Businesses may need, at some point, custom software applications that require the services of programmers. Resulting programs perform customized functions and usually interface with forward-facing websites and reverse-looking back-office systems. Custom applications need to be built with the requirement for integration with other systems by using an API at the forefront of the plan.


Software development is time-consuming and expensive. Often lack of upfront specifications and precise requirements means the result isn't quite what the owner wanted, and the delivered final application never entirely meets expectations. Companies that don't have the resources to fund software development and custom applications may be far better off searching for individual components that third parties have already developed and investing their funds in integrating these separate applications. Hence, they all talk to each other.

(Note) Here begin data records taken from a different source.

-- ==== Sys2Proof/Config.lean ====
section
/-!
DEFINITION. What an instance of the core fixes: the loop bounds of the algorithm (00_scope.md R5), the two open
parameters of an instance (R6), and the one free value the spec leaves open (R171, U6). The other literals of R5 (36 state
bytes, 10 key and IV bytes, the tap and injection offsets) stand in the types and definitions that use them, as
in the spec's own pseudocode.
-/

namespace Sys2Proof

namespace Config

/-- WARMUP_CLOCKS, "= 4 × 288" (00_scope.md R5, 44_cipher_driver.md R121). -/
abbrev warmupClocks : Nat := 1152

/-- CLOCKS_PER_BYTE (00_scope.md R5, 43_keystream_core.md R106). -/
abbrev clocksPerByte : Nat := 8

/-- FREE VALUE (log 9). Did byte `idx` of IN receive its new value before the host's reset cut a
CIPHER.IP short? The spec gives no claim which (70_reset_and_hazards.md R171, U6). `draw` numbers the
abandoned runs, so that two of them are independent. No body: nothing can evaluate it. -/
opaque landed : (draw idx : Nat) → Bool

end Config

/-- The open parameters of an instance (00_scope.md R6): straps, constant for the life of the instance,
written by no command and not by reset (10_state.md R15, R22). -/
structure Straps where
  /-- KIV_REV: false is policy AS_GIVEN, true is policy REVERSED (44_cipher_driver.md R120). -/
  kivRev : Bool
  /-- BUFMAX: the largest LEN a CIPHER command accepts, and the capacity of OUT. -/
  bufmax : Nat
  deriving DecidableEq, Repr

/-- 1 ≤ BUFMAX ≤ 65535 (00_scope.md R6). -/
abbrev Straps.wf (c : Straps) : Prop := 1 ≤ c.bufmax ∧ c.bufmax ≤ 65535

/-- The reference configuration of the spec: policy AS_GIVEN, BUFMAX = 64 (00_scope.md R6). -/
def Straps.reference : Straps := { kivRev := false, bufmax := 64 }

end Sys2Proof
end

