-- ==== Sys2Proof/Machine/Keystream.lean ====
section
/-!
DEFINITION. The Keystream Core (43_keystream_core.md): the tap network, the clear-and-rotate, the clock step, the keystream
byte, and the commands ROT1, CLOCK, KSBYTE.
-/

namespace Sys2Proof.Machine

/-- The seven values of the tap network; `f1`, `f2`, `f3` are the feedback bits t1', t2', t3' (43_keystream_core.md R100).
Temporaries of one clock step, not state (10_state.md R18). -/
structure Taps where
  t1 : Bool
  t2 : Bool
  t3 : Bool
  z : Bool
  f1 : Bool
  f2 : Bool
  f3 : Bool
  deriving DecidableEq, Repr

/-- `taps(S)`, read on the state as it is before the step (43_keystream_core.md R100, R108). -/
def taps (b : St) : Taps :=
  let t1 := getbit b 65 ^^ getbit b 92
  let t2 := getbit b 161 ^^ getbit b 176
  let t3 := getbit b 242 ^^ getbit b 287
  { t1 := t1
    t2 := t2
    t3 := t3
    z := t1 ^^ t2 ^^ t3
    f1 := t1 ^^ (getbit b 90 && getbit b 91) ^^ getbit b 170
    f2 := t2 ^^ (getbit b 174 && getbit b 175) ^^ getbit b 263
    f3 := t3 ^^ (getbit b 285 && getbit b 286) ^^ getbit b 68 }

/-- `for k = count downto 1: B <- xwf(B, k, 1)` (43_keystream_core.md R101). -/
def carryDown (b : St) : (count : Nat) → count < 36 → St
  | 0, _ => b
  | count + 1, h => carryDown (xwf b (count + 1) 1 ⟨⟨by omega, h⟩, by decide⟩) count (by omega)

/-- `rot1(B)`: clear bit 287, shift byte 35, then the forward crosswrites from the last byte to the first
(43_keystream_core.md R101; the direction is 90_conflicts.md C2). -/
def rot1 (b : St) : St :=
  let b := putbit b 287 false
  let b := b.set 35 (b[35] >>> 1)
  carryDown b 35 (by decide)

/-- `clock(B)`: the emitted bit z and the new state, offset 0 getting t3', 93 getting t1', 177 getting t2'
(43_keystream_core.md R103). -/
def clock (b : St) : Bool × St :=
  let t := taps b
  let b := rot1 b
  let b := putbit b 0 t.f3
  let b := putbit b 93 t.f1
  let b := putbit b 177 t.f2
  (t.z, b)

/-- The loop of `ksbyte` with the sequencer's accumulator `acc` (43_keystream_core.md R106, 10_state.md R17), the last
`count` of the eight clocks. -/
def ksbyteFrom (acc : Byte) (b : St) : (count : Nat) → Byte × St
  | 0 => (acc, b)
  | count + 1 => ksbyteFrom ((acc <<< 1) ||| zext8 (clock b).1) (clock b).2 count

/-- `ksbyte(B)`: eight clocks, the first clock's bit most significant (43_keystream_core.md R106). -/
def ksbyte (b : St) : Byte × St := ksbyteFrom 0x00#8 b Config.clocksPerByte

/-- `clock^count(B)`, the emitted bits discarded (00_scope.md R8, 44_cipher_driver.md R121). -/
def iterateClock : (count : Nat) → St → St
  | 0, b => b
  | count + 1, b => iterateClock count (clock b).2

/-- ROT1 (43_keystream_core.md R102). -/
def execRot1 (s : State) : Result :=
  unlessFaulted s <| onState .rot1 s fun b => s.setSt (rot1 b)

/-- CLOCK (43_keystream_core.md R104). -/
def execClock (s : State) : Result :=
  unlessFaulted s <| onState .clock s fun b => (s.setSt (clock b).2).setRes (zext8 (clock b).1)

/-- KSBYTE (43_keystream_core.md R107). -/
def execKsbyte (s : State) : Result :=
  unlessFaulted s <| onState .ksbyte s fun b => (s.setSt (ksbyte b).2).setRes (ksbyte b).1

end Sys2Proof.Machine
end

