-- ==== Sys2Proof/Machine/Step.lean ====
section
/-!
DEFINITION. One step of the machine: the next host interaction, a command running to completion within it
(20_memory.md R40). There is no program counter and no fetch from memory (10_state.md R17, 20_memory.md R44): the next
command is the word the host presents next.
-/

namespace Sys2Proof.Machine

/-- One step. -/
def step (s : State) : Host.Outcome State Fault Refusal := takeAction s

/-- `s` with an opcode-table word as the next word on the command port (log 2). -/
def State.withFetchWord (s : State) (nbits w : Nat) : State := { s with host := .issue (tableWord nbits w) :: s.host }

end Sys2Proof.Machine
end

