/-- R104: CLOCK. -/
def Obligations.ClockCommand : Prop :=
  (∀ s : State, s.flt = false →
    (s.sv = false → exec .clock s = .next { s with flt := true, cause := .stateInvalid, fcmd := 0x7000#16 }) ∧
    ∀ b, s.st = some b → exec .clock s =
      .next { s with st := some (clock b).2, res := if (clock b).1 then 0x01#8 else 0x00#8 }) ∧
  IllegalWhen (fun w => opcodeOf w = 0x7 ∧ w.toNat % 4096 ≠ 0)

/-- R109: the step is a bijection on the states, with the inverse the rule gives; the all-zero state is a fixed point that emits 0,
and no state reached from `setup` by clocks is all-zero. -/
def Obligations.ClockIsInvertible : Prop :=
  (∀ b : St,
    (∀ i, 1 ≤ i → i ≤ 287 → i ≠ 93 → i ≠ 177 → bitAt b (i - 1) = bitAt (clock b).2 i) ∧
    bitAt b 92 = (bitAt (clock b).2 93 ^^ bitAt (clock b).2 66 ^^
      (bitAt (clock b).2 91 && bitAt (clock b).2 92) ^^ bitAt (clock b).2 171) ∧
    bitAt b 176 = (bitAt (clock b).2 177 ^^ bitAt (clock b).2 162 ^^
      (bitAt (clock b).2 175 && bitAt (clock b).2 176) ^^ bitAt (clock b).2 264) ∧
    bitAt b 287 = (bitAt (clock b).2 0 ^^ bitAt (clock b).2 243 ^^
      (bitAt (clock b).2 286 && bitAt (clock b).2 287) ^^ bitAt (clock b).2 69)) ∧
  Function.Bijective (fun b : St => (clock b).2) ∧
  clock zeroSt = (false, zeroSt) ∧
  ∀ (K V : Vector Byte 10) (n : Nat), iterateClock n (setup K V) ≠ zeroSt

/-- R106: the keystream byte is the eight emitted bits, the first most significant, and the state advances by eight clocks. -/
def Obligations.KeystreamByteAssembly : Prop :=
  ∀ b : St,
    (ksbyte b).1.toNat = ((List.range 8).map fun j => (clock (iterateClock j b)).1.toNat * (128 / 2 ^ j)).sum ∧
    (ksbyte b).2 = iterateClock 8 b

/-- R107: KSBYTE, and that it is the same as eight CLOCK commands whose results are packed first bit most significant. -/
def Obligations.KeystreamByteCommand : Prop :=
  (∀ s : State, s.flt = false →
    (s.sv = false → exec .ksbyte s = .next { s with flt := true, cause := .stateInvalid, fcmd := 0x8000#16 }) ∧
    ∀ b, s.st = some b → exec .ksbyte s = .next { s with st := some (ksbyte b).2, res := (ksbyte b).1 }) ∧
  (∀ (s u : State) (j : Nat), s.flt = false → s.host = List.replicate 8 (.issue 0x7000#16) → s.sv = true →
    exec .ksbyte s = .next u → j < 8 →
    ∃ t, runSteps (j + 1) s = .next t ∧ t.res = (if u.res.getLsbD (7 - j) then 0x01#8 else 0x00#8) ∧
      (j = 7 → t.st = u.st)) ∧
  IllegalWhen (fun w => opcodeOf w = 0x8 ∧ w.toNat % 4096 ≠ 0)

/-! ### Cipher Driver (44_cipher_driver.md) -/

/-- R120: policy AS_GIVEN uses the bytes as given, policy REVERSED from last to first, key and IV each on its own, by the driver
only: SETUP never applies it, whatever the strap. -/
def Obligations.KeyIvByteOrder : Prop :=
  ∀ X : Vector Byte 10, order false X = X ∧
    (∀ i (h : i < 10) (h9 : 9 - i < 10), (order true X)[i] = X[9 - i]) ∧
    (∀ (K V : Vector Byte 10) (M : List Byte), cipher true K V M = cipher false (order true K) (order true V) M) ∧
    ∀ (s : State) (K V : Vector Byte 10), s.flt = false → s.keyIvSizeOk → TenBytesOf s.keyBuf K → TenBytesOf s.ivBuf V →
      ∃ t, exec .setup s = .next t ∧ t.st = some (setup K V)

/-- R122, R121: WARMUP is exactly 1152 clock steps and leaves RES; it is the same as 1152 CLOCK commands but for RES. -/
def Obligations.WarmupCommand : Prop :=
  (∀ s : State, s.flt = false →
    (s.sv = false → exec .warmup s = .next { s with flt := true, cause := .stateInvalid, fcmd := 0x9000#16 }) ∧
    ∀ b, s.st = some b → exec .warmup s = .next { s with st := some (iterateClock 1152 b) }) ∧
  (∀ s : State, s.flt = false → s.sv = true → s.host = List.replicate 1152 (.issue 0x7000#16) →
    ∃ t r, exec .warmup { s with host := [] } = .next t ∧ runSteps 1152 s = .next { t with res := r }) ∧
  IllegalWhen (fun w => opcodeOf w = 0x9 ∧ w.toNat % 4096 ≠ 0)

/-- R124, R123: result byte `idx` is the input byte XOR the keystream byte made of clocks 1152 + 8 idx + 1 to 1152 + 8 idx + 8
counted from `setup`; the state is consumed through 1152 + 8 L clocks. -/
def Obligations.CipherIsXorWithKeystream : Prop :=
  ∀ (rev : Bool) (K V : Vector Byte 10) (M : List Byte),
    (cipher rev K V M).1.length = M.length ∧
    (∀ (idx j : Nat) (m c : Byte), M[idx]? = some m → (cipher rev K V M).1[idx]? = some c → j < 8 →
      c.getLsbD (7 - j) =
        (m.getLsbD (7 - j) ^^ (clock (iterateClock (1152 + 8 * idx + j) (setup (order rev K) (order rev V)))).1)) ∧
    (cipher rev K V M).2 = iterateClock (1152 + 8 * M.length) (setup (order rev K) (order rev V))
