-- ==== Sys2Proof/Laws/Clock.lean ====
section
/-!
SUPPORT. One spec lemma for each function of the Keystream Core, in flat bit offsets (43_keystream_core.md).
-/

namespace Sys2Proof.Machine

/-- A byte shifted right by one, in flat bits: bit `j` from the top is the old bit `j − 1`. -/
theorem ushiftRight_one_getLsbD (x : Byte) (j : Nat) (hj : j < 8) :
    (x >>> 1).getLsbD (7 - j) = if j = 0 then false else x.getLsbD (8 - j) := by
  rw [BitVec.getLsbD_ushiftRight]
  split
  · subst_vars; exact BitVec.getLsbD_of_ge _ _ (by decide)
  · congr 1; omega

/-- A byte whose top bit is replaced by the bottom bit of the byte before it, in flat bits. -/
theorem replace_top_bit_getLsbD (s p : Byte) (j : Nat) (hj : j < 8) :
    ((s &&& (0xFF#8 >>> 1)) ||| (p <<< (8 - 1))).getLsbD (7 - j) = if j = 0 then p.getLsbD 0 else s.getLsbD (7 - j) := by
  interval_cases j <;> simp

/-- Two readings of one bit of a buffer, by byte and by flat offset. -/
theorem getLsbD_eq_getbit {L : Nat} (b : Vector Byte L) (k j i : Nat) (hk : k < L) (hi : i < 8 * L) (h : i = 8 * k + 7 - j)
    (hj : j < 8) : (b[k]).getLsbD j = getbit b i hi := by
  rw [getbit_eq]
  congr 1
  · congr 1; omega
  · omega

/-- The forward crosswrite by one bit, as the rotation uses it: the offsets from `8 (k − 1)` to `8 k` move up by one. -/
theorem getbit_xwf_one {L : Nat} (b : Vector Byte L) (k : Nat) (h : XwRange L k 1) (i : Nat) (hi : i < 8 * L) :
    getbit (xwf b k 1 h) i hi =
      if i = 8 * (k - 1) then false
      else if 8 * (k - 1) < i ∧ i ≤ 8 * k then getbit b (i - 1) (by omega)
      else getbit b i hi := by
  have hk := h.1.1
  have hL := h.1.2
  simp only [xwf, getbit_set, ushiftRight_one_getLsbD _ _ (Nat.mod_lt i (by decide)),
    replace_top_bit_getLsbD _ _ _ (Nat.mod_lt i (by decide))]
  split_ifs <;> first | rfl | omega | exact getLsbD_eq_getbit _ _ _ _ (by omega) _ (by omega) (by omega)

/-- The crosswrites of the rotation, from byte `count` down: offsets 1 to `8 count` get their predecessor. -/
theorem getbit_carryDown (b : St) (count : Nat) (h : count < 36) (i : Nat) (hi : i < 8 * 36) :
    getbit (carryDown b count h) i hi =
      if i ≤ 8 * count ∧ 0 < count then (if i = 0 then false else getbit b (i - 1) (by omega)) else getbit b i hi := by
  induction count generalizing b i with
  | zero => simp [carryDown]
  | succ c ih =>
    simp only [carryDown, ih, getbit_xwf_one]
    split_ifs <;> first | rfl | omega

/-- The clear-and-rotate moves every bit to the next higher offset and brings a 0 into offset 0. -/
theorem getbit_rot1 (b : St) (i : Nat) (hi : i < 8 * 36) :
    getbit (rot1 b) i hi = if i = 0 then false else getbit b (i - 1) (by omega) := by
  have hp : i - 1 ≠ 287 := by omega
  simp only [rot1, getbit_carryDown, getbit_set, getbit_putbit, if_neg hp,
    ushiftRight_one_getLsbD _ _ (Nat.mod_lt i (by decide))]
  split_ifs <;> first | rfl | omega | skip
  rw [getLsbD_eq_getbit _ 35 _ (i - 1) (by decide) (by omega) (by omega) (by omega), getbit_putbit, if_neg hp]

/-- The state after a clock step: the three feedback bits at their offsets, every other bit its predecessor. -/
theorem getbit_clock (b : St) (i : Nat) (hi : i < 8 * 36) :
    getbit (clock b).2 i hi =
      if i = 177 then (taps b).f2
      else if i = 93 then (taps b).f1
      else if i = 0 then (taps b).f3
      else getbit b (i - 1) (by omega) := by
  simp only [clock, getbit_putbit, getbit_rot1]
  split_ifs <;> rfl

/-- Clock steps compose. -/
theorem iterateClock_add (m n : Nat) (b : St) : iterateClock (m + n) b = iterateClock n (iterateClock m b) := by
  induction m generalizing b with
  | zero => simp [iterateClock]
  | succ m ih => rw [Nat.succ_add]; exact ih _

/-- The state after a keystream byte is eight clock steps on. -/
theorem ksbyteFrom_snd (acc : Byte) (b : St) (n : Nat) : (ksbyteFrom acc b n).2 = iterateClock n b := by
  induction n generalizing acc b with
  | zero => rfl
  | succ n ih => exact ih _ _

end Sys2Proof.Machine
end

Small businesses must be focused on providing customer-centric solutions and driving traffic to their websites where they can explain their value proposition. Getting traffic to a website is complicated; keeping it there once it's arrived is also tricky. Not only does the content need to be compelling but valuable tools such as business and financial calculators need to be provided to keep a visitor engaged and increase the chances of future business being conducted. If a small business believes it should be investing in software development, then its focus should be on building apps and tools likely to increase levels of Web-based engagement.